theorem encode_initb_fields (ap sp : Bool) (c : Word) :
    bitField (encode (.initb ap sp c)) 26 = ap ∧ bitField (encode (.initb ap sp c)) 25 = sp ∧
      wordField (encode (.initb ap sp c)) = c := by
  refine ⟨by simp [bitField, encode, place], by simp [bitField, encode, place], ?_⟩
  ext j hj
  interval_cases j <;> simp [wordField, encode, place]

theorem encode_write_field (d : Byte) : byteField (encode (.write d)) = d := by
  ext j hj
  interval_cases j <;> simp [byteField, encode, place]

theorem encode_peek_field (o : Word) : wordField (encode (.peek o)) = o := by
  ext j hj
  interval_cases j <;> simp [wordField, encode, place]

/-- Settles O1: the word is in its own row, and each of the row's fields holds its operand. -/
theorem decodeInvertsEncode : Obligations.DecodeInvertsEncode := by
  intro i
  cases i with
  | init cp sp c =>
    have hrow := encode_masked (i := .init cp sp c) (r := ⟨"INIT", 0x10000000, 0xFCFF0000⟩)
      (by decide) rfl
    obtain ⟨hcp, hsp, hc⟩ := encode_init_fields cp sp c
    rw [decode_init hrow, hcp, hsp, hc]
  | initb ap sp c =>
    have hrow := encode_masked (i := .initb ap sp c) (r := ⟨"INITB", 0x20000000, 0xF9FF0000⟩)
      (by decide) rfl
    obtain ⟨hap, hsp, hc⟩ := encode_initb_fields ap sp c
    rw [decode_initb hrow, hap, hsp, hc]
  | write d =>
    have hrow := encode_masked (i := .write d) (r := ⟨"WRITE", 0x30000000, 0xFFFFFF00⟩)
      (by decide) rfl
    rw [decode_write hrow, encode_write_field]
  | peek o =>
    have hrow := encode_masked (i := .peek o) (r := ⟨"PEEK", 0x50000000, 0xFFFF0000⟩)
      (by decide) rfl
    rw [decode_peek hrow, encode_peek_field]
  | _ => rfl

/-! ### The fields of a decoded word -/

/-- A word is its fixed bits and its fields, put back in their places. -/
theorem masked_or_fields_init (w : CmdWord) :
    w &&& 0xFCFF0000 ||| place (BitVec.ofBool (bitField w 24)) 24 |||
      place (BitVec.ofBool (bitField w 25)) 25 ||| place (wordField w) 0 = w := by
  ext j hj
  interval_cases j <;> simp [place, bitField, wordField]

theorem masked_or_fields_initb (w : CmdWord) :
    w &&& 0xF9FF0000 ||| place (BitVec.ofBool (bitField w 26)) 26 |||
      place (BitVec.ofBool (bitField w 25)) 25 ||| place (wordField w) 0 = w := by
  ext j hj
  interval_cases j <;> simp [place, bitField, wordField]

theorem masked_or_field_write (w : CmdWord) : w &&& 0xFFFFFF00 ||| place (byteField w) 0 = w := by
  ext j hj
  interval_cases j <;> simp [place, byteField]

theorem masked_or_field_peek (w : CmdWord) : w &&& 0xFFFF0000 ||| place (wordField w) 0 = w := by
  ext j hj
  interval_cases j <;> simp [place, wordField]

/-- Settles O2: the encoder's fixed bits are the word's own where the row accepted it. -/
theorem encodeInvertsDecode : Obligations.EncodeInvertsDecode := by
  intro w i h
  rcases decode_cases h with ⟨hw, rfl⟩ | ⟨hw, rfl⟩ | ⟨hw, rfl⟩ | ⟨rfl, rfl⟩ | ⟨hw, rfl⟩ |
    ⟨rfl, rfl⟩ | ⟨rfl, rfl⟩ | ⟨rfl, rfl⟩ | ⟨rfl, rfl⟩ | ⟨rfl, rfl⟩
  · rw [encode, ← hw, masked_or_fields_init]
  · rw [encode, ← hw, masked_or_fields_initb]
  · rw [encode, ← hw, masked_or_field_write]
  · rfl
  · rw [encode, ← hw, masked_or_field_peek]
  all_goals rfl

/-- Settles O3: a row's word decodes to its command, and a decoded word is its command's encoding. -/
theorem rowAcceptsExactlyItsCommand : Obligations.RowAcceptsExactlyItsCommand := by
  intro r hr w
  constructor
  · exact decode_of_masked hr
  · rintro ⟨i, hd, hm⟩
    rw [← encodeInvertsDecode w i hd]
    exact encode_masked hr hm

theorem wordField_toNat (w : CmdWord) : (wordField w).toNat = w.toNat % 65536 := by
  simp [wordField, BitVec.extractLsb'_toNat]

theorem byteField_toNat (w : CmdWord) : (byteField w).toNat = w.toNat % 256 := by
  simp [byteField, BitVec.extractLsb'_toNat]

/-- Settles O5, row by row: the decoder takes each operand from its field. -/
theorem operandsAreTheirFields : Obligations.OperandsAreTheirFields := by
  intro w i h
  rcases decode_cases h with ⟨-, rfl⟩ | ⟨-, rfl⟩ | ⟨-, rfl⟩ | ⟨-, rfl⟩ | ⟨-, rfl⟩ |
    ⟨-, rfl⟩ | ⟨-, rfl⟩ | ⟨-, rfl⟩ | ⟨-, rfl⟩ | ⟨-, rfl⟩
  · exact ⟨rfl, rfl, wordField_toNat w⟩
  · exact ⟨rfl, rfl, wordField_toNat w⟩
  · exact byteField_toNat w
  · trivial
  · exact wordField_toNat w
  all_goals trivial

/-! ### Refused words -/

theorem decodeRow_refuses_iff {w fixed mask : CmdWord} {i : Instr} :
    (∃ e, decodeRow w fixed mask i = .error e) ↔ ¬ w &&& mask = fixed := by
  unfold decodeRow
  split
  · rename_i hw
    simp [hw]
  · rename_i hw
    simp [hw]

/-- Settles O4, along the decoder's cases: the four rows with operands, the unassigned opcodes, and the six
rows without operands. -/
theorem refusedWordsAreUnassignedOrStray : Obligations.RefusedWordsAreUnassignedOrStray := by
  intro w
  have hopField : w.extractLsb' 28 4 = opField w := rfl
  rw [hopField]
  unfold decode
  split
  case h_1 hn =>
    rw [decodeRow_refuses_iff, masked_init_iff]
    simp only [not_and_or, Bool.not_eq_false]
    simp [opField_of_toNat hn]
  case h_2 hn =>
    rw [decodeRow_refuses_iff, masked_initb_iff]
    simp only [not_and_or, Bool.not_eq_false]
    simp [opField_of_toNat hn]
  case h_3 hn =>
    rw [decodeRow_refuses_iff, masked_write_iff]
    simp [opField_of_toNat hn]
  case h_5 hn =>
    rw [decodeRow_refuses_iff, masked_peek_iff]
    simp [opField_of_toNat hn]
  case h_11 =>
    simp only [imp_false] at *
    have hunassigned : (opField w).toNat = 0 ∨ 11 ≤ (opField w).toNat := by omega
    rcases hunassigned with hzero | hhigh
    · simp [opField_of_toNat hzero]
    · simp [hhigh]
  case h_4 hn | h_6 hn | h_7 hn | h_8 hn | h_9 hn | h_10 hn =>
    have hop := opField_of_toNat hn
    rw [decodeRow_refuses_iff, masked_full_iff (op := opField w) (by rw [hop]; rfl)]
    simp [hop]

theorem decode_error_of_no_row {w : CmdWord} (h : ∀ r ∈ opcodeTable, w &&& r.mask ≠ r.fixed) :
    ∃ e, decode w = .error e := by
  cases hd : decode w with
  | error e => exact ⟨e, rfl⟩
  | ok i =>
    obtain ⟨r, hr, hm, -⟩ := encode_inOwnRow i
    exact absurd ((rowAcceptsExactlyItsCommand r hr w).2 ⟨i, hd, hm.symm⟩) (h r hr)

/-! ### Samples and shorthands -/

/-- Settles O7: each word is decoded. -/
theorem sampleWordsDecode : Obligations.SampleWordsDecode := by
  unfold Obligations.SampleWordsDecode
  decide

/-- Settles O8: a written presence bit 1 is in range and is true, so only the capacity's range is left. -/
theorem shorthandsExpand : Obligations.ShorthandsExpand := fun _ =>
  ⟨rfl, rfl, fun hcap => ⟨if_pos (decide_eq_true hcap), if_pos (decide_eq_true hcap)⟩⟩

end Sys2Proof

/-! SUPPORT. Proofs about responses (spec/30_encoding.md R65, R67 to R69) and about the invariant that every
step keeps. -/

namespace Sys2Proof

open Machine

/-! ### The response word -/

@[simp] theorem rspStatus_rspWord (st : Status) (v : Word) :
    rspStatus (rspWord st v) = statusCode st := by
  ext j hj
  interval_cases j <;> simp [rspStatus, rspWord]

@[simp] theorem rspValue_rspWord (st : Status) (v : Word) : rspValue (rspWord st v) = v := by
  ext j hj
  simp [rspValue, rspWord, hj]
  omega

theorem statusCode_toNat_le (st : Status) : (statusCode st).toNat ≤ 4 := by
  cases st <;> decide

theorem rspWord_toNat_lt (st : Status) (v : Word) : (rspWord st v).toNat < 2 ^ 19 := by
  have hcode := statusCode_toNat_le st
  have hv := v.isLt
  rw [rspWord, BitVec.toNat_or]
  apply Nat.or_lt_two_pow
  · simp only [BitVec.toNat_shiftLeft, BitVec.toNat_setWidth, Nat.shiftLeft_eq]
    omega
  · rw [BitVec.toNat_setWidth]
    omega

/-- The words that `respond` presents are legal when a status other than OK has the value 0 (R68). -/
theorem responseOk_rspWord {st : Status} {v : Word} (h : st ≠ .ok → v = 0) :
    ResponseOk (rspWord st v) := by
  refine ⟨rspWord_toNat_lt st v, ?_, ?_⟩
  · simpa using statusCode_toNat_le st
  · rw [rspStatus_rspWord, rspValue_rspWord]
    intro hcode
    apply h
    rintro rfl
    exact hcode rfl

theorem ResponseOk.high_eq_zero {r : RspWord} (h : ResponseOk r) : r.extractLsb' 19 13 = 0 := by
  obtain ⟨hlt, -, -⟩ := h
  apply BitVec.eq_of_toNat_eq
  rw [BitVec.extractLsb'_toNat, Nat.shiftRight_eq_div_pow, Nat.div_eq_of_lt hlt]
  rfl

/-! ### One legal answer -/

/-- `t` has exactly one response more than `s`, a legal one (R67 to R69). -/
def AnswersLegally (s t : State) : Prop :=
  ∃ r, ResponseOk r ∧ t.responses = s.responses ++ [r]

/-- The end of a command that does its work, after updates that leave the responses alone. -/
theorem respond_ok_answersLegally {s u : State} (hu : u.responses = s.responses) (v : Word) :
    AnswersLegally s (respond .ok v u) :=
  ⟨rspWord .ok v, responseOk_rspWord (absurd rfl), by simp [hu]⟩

——

*YOUR OBJECTIVE*.
In the entries above, one line contains "have hrow := encode_masked (i := .init cp" and another contains "rcases decode_cases h with ⟨hw, rfl⟩". Reproduce exactly those two lines and the lines between them, nothing else.

*WRITTEN RESPONSE*.
    have hrow := encode_masked (i := .init cp sp c) (r := ⟨"INIT", 0x10000000, 0xFCFF0000⟩)
      (by decide) rfl
    obtain ⟨hcp, hsp, hc⟩ := encode_init_fields cp sp c
    rw [decode_init hrow, hcp, hsp, hc]
  | initb ap sp c =>
    have hrow := encode_masked (i := .initb ap sp c) (r := ⟨"INITB", 0x20000000, 0xF9FF0000⟩)
      (by decide) rfl
    obtain ⟨hap, hsp, hc⟩ := encode_initb_fields ap sp c
    rw [decode_initb hrow, hap, hsp, hc]
  | write d =>
    have hrow := encode_masked (i := .write d) (r := ⟨"WRITE", 0x30000000, 0xFFFFFF00⟩)
      (by decide) rfl
    rw [decode_write hrow, encode_write_field]
  | peek o =>
    have hrow := encode_masked (i := .peek o) (r := ⟨"PEEK", 0x50000000, 0xFFFF0000⟩)
      (by decide) rfl
    rw [decode_peek hrow, encode_peek_field]
  | _ => rfl

/-! ### The fields of a decoded word -/

/-- A word is its fixed bits and its fields, put back in their places. -/
theorem masked_or_fields_init (w : CmdWord) :
    w &&& 0xFCFF0000 ||| place (BitVec.ofBool (bitField w 24)) 24 |||
      place (BitVec.ofBool (bitField w 25)) 25 ||| place (wordField w) 0 = w := by
  ext j hj
  interval_cases j <;> simp [place, bitField, wordField]

theorem masked_or_fields_initb (w : CmdWord) :
    w &&& 0xF9FF0000 ||| place (BitVec.ofBool (bitField w 26)) 26 |||
      place (BitVec.ofBool (bitField w 25)) 25 ||| place (wordField w) 0 = w := by
  ext j hj
  interval_cases j <;> simp [place, bitField, wordField]

theorem masked_or_field_write (w : CmdWord) : w &&& 0xFFFFFF00 ||| place (byteField w) 0 = w := by
  ext j hj
  interval_cases j <;> simp [place, byteField]

theorem masked_or_field_peek (w : CmdWord) : w &&& 0xFFFF0000 ||| place (wordField w) 0 = w := by
  ext j hj
  interval_cases j <;> simp [place, wordField]

/-- Settles O2: the encoder's fixed bits are the word's own where the row accepted it. -/
theorem encodeInvertsDecode : Obligations.EncodeInvertsDecode := by
  intro w i h
  rcases decode_cases h with ⟨hw, rfl⟩ | ⟨hw, rfl⟩ | ⟨hw, rfl⟩ | ⟨rfl, rfl⟩ | ⟨hw, rfl⟩ |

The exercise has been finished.